*Task goal*.
From the first line of the entries below, reproduce everything exactly through the line with "(g : U4) (h : d", and nothing more.

━━━

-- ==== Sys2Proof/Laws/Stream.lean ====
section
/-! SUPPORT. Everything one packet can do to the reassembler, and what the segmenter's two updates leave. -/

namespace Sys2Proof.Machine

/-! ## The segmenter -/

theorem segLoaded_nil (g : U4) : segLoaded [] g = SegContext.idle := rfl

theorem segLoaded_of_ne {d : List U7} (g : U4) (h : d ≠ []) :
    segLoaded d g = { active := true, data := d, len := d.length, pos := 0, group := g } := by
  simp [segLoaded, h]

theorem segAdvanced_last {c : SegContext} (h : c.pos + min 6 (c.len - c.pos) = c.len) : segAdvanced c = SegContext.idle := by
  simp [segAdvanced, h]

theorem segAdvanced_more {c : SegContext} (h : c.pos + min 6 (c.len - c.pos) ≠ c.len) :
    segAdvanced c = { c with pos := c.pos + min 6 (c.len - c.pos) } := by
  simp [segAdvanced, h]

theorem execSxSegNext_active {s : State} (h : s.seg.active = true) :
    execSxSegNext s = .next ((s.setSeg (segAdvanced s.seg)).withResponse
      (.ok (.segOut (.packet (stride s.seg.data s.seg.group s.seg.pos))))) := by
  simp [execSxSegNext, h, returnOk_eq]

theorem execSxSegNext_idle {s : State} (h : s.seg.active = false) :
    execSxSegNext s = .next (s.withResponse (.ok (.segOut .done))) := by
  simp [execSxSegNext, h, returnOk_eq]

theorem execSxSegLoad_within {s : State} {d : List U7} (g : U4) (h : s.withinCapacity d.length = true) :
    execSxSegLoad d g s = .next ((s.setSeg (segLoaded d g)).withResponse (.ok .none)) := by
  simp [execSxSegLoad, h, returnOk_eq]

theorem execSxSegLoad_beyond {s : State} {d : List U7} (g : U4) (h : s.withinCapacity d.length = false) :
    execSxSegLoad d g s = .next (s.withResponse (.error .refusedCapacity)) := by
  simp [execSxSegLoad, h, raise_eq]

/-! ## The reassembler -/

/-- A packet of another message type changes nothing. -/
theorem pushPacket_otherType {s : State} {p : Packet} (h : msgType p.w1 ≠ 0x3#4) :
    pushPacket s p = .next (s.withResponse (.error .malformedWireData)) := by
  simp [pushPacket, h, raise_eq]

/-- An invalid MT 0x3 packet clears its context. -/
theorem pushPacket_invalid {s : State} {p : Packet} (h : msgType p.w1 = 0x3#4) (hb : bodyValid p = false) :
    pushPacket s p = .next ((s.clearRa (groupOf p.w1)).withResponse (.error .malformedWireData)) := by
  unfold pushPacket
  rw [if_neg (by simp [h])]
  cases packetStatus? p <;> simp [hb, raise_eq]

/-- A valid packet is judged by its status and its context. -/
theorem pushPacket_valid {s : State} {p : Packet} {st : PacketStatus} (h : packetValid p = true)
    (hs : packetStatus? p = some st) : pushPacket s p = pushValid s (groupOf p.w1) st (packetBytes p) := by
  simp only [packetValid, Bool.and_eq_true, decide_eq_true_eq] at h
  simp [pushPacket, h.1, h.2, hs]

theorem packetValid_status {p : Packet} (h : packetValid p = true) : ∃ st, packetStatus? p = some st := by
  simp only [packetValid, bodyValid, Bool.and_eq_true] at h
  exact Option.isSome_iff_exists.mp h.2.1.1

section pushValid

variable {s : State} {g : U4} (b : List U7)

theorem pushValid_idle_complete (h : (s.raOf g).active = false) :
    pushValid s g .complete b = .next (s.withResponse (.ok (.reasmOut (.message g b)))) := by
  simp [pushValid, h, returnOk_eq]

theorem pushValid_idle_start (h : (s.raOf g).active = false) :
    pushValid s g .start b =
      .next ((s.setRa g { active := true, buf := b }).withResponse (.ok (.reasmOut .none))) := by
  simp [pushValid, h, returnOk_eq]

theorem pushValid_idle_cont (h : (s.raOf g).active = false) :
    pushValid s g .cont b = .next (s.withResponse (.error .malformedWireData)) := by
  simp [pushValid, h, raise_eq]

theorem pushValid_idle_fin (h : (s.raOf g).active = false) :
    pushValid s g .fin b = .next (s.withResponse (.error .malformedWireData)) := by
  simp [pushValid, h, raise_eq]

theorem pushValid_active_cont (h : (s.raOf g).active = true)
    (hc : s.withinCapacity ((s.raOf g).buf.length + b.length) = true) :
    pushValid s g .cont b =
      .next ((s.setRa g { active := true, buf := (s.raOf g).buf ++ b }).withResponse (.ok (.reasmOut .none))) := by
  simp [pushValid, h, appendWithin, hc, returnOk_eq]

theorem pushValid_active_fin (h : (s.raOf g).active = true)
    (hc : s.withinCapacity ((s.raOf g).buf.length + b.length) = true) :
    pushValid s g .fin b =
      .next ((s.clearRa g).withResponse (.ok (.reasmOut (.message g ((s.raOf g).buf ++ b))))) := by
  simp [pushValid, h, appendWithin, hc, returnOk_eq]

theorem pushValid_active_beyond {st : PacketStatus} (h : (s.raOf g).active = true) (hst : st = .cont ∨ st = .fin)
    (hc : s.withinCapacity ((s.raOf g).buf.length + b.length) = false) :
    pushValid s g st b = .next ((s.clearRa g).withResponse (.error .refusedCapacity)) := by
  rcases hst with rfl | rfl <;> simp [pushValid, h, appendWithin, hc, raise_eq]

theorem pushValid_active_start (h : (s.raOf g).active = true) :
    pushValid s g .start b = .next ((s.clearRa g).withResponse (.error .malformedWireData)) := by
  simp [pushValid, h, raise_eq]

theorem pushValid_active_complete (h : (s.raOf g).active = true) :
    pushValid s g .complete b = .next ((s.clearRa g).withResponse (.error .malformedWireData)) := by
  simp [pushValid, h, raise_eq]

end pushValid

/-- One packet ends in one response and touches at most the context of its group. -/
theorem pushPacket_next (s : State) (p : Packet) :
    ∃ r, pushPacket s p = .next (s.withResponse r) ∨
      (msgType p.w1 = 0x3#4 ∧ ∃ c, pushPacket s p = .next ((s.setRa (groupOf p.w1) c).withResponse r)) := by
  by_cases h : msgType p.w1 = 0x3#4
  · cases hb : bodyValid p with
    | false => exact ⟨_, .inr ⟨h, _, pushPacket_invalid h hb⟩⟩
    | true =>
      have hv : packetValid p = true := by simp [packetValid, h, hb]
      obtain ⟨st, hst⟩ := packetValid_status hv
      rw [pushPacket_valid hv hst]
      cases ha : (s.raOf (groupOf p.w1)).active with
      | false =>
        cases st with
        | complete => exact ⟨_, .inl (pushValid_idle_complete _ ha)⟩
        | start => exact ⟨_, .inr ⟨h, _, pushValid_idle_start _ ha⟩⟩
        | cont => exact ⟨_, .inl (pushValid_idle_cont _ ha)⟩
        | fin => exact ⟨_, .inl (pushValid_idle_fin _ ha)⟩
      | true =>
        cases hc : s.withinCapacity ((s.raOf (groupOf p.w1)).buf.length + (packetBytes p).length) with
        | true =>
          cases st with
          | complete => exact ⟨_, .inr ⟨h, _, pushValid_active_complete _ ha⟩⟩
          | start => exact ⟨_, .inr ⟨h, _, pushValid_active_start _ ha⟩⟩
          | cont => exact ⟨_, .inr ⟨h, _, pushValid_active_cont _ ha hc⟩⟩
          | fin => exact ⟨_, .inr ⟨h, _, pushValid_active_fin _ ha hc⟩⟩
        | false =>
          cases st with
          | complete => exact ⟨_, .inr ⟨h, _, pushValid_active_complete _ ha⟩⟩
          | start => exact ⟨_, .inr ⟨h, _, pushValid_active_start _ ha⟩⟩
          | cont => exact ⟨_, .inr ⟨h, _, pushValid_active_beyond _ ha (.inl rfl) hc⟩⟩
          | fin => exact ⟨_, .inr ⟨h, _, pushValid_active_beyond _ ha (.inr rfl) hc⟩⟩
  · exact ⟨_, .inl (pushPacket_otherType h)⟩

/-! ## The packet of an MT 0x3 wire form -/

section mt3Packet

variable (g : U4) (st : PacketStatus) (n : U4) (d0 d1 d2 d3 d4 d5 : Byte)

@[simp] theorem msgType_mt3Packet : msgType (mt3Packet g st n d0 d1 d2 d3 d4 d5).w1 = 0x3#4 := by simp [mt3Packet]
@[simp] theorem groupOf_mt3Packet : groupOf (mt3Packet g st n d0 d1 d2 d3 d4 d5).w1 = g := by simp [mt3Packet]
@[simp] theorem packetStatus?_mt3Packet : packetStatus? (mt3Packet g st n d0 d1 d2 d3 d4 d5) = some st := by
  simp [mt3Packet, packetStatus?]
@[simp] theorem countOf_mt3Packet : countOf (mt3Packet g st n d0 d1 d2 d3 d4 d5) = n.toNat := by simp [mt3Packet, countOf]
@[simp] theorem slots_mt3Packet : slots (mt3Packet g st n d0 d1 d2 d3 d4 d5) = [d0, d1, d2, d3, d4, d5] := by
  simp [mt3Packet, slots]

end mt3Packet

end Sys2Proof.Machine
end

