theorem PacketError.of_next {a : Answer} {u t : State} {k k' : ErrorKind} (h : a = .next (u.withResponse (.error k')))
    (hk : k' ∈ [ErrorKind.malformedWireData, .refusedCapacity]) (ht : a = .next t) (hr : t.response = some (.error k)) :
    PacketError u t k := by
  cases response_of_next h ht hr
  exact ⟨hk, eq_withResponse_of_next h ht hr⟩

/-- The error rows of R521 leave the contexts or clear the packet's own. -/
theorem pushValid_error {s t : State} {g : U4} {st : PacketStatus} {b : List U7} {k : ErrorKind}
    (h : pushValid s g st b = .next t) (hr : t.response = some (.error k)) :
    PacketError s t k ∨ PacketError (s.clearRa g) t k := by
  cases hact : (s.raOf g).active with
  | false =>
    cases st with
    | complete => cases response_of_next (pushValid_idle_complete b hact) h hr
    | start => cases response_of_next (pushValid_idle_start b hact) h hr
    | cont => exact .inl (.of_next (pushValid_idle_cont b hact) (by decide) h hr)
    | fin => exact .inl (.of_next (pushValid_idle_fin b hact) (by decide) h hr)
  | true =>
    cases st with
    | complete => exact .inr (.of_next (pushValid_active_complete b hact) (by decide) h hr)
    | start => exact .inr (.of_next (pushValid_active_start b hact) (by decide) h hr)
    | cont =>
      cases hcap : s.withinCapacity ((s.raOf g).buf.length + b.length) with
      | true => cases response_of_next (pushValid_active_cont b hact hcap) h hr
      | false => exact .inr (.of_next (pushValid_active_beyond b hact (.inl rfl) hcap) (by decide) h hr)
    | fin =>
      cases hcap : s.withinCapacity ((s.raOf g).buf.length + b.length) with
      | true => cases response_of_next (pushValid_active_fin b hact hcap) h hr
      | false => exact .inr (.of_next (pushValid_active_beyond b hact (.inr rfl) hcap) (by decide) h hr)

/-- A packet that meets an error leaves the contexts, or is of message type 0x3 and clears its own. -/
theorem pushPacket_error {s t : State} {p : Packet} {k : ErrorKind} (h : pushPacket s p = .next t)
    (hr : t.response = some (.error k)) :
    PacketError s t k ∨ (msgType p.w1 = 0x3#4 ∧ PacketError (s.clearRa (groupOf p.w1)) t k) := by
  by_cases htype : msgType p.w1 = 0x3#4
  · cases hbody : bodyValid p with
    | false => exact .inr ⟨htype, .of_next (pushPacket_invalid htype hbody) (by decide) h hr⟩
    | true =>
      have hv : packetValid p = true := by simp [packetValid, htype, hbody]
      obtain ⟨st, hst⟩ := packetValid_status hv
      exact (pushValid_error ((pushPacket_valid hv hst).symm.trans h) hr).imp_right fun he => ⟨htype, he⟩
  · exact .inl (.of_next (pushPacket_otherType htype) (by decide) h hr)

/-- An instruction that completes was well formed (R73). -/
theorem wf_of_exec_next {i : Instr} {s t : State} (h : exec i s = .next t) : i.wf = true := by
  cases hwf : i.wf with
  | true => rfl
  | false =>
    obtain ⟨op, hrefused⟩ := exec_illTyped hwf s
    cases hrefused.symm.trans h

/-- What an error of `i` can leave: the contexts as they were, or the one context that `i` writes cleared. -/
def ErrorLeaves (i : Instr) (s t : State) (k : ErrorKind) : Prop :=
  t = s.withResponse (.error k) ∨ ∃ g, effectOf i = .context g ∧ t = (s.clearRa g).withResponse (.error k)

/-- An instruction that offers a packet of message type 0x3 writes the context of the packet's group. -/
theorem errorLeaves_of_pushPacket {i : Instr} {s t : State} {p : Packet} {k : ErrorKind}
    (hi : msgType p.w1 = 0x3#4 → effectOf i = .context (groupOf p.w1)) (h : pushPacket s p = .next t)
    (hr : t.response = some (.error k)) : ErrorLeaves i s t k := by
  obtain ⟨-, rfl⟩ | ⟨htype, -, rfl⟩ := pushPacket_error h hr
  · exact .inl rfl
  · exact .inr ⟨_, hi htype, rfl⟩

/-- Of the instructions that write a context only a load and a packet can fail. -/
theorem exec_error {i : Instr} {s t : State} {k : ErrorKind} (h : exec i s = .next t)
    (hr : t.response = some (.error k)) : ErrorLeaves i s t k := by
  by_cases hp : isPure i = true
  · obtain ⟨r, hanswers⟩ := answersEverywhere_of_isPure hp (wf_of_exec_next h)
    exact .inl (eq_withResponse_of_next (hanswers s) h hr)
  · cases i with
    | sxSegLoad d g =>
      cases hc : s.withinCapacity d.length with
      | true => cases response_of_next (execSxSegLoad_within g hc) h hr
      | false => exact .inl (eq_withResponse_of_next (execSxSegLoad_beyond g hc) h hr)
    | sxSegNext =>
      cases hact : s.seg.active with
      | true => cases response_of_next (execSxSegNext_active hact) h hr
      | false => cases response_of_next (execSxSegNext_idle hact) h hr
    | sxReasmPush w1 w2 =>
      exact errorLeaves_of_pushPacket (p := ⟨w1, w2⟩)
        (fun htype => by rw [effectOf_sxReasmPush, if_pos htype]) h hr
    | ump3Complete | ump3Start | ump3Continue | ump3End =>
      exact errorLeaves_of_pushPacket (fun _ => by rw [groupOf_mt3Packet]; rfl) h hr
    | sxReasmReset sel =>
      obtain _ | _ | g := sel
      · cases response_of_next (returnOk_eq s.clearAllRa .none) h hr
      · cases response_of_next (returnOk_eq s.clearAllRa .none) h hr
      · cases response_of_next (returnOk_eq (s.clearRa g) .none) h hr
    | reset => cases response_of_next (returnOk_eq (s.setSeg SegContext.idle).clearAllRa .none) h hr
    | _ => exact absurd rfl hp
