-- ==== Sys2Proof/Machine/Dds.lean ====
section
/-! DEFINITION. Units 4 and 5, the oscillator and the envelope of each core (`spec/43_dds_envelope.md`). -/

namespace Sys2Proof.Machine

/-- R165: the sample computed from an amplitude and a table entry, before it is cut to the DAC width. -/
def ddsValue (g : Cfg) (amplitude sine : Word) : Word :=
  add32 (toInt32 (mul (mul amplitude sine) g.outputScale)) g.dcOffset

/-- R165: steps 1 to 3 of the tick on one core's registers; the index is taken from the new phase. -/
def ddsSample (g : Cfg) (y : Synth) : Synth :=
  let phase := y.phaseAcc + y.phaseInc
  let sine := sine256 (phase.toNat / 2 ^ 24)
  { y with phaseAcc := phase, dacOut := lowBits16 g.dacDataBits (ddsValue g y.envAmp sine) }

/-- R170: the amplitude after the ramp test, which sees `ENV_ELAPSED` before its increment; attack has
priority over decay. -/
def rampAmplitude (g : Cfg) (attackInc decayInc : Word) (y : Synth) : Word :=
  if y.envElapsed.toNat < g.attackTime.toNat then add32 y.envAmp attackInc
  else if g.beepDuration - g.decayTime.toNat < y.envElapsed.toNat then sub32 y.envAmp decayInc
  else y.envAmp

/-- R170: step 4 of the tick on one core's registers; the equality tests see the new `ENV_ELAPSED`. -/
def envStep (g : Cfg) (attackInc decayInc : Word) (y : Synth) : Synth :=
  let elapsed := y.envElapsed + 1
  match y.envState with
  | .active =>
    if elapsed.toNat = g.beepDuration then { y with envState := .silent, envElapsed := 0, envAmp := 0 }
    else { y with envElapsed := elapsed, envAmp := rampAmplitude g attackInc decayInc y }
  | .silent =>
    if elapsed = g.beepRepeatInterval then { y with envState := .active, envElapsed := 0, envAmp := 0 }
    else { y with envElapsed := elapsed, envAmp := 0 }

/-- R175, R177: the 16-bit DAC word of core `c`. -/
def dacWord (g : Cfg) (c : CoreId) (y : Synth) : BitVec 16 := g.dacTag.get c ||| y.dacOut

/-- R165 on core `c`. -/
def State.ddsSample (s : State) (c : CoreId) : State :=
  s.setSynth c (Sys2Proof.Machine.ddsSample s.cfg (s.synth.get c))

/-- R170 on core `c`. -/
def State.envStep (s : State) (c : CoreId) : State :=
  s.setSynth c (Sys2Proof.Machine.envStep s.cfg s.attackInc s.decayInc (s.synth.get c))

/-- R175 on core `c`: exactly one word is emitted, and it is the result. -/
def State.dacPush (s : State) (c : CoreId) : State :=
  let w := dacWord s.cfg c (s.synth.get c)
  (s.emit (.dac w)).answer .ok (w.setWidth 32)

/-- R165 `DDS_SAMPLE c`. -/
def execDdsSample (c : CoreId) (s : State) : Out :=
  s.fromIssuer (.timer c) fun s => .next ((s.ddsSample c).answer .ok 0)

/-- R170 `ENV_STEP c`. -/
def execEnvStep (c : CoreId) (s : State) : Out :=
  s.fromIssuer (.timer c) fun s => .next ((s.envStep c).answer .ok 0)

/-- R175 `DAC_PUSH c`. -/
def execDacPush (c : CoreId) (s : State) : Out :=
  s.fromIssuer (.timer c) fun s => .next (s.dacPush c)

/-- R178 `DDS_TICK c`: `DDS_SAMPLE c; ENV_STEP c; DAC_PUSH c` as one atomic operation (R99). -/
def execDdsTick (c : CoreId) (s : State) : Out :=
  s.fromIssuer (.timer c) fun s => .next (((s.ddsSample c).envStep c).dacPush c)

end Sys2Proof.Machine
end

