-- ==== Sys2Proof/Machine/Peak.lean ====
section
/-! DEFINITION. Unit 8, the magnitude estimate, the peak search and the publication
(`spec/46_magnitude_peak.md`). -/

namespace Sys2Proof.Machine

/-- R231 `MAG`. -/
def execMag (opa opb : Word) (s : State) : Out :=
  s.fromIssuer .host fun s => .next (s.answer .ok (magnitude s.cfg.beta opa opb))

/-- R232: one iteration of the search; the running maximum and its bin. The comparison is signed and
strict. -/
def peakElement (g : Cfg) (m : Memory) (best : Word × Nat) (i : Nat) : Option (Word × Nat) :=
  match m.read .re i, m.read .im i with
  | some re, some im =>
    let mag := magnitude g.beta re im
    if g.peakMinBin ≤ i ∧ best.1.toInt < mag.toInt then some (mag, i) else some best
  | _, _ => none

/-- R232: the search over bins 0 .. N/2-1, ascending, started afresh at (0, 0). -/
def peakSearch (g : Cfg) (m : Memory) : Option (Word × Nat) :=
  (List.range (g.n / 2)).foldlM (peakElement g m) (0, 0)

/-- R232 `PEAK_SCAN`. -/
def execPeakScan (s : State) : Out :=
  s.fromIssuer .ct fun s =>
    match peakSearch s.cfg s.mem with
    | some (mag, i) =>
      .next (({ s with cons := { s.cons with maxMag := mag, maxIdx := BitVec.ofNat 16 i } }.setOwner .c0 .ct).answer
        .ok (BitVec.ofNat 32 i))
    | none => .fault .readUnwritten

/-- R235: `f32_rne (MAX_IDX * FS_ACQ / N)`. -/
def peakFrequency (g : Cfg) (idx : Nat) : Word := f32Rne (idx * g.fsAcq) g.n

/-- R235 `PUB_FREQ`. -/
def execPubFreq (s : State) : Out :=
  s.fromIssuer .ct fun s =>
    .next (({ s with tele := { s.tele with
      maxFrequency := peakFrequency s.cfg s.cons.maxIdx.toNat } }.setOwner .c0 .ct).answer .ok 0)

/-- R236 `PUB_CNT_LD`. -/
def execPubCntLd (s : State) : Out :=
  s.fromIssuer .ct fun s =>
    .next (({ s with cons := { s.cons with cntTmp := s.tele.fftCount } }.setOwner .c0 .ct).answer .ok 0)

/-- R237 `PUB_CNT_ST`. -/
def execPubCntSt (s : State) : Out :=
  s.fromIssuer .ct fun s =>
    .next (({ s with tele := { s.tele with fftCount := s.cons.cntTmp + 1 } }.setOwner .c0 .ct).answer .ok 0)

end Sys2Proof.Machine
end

━━━

*Written answer*.
-- ==== Sys2Proof/Laws/Stream.lean ====
section
/-! SUPPORT. Everything one packet can do to the reassembler, and what the segmenter's two updates leave. -/

namespace Sys2Proof.Machine

/-! ## The segmenter -/

theorem segLoaded_nil (g : U4) : segLoaded [] g = SegContext.idle := rfl

theorem segLoaded_of_ne {d : List U7} (g : U4) (h : d ≠ []) :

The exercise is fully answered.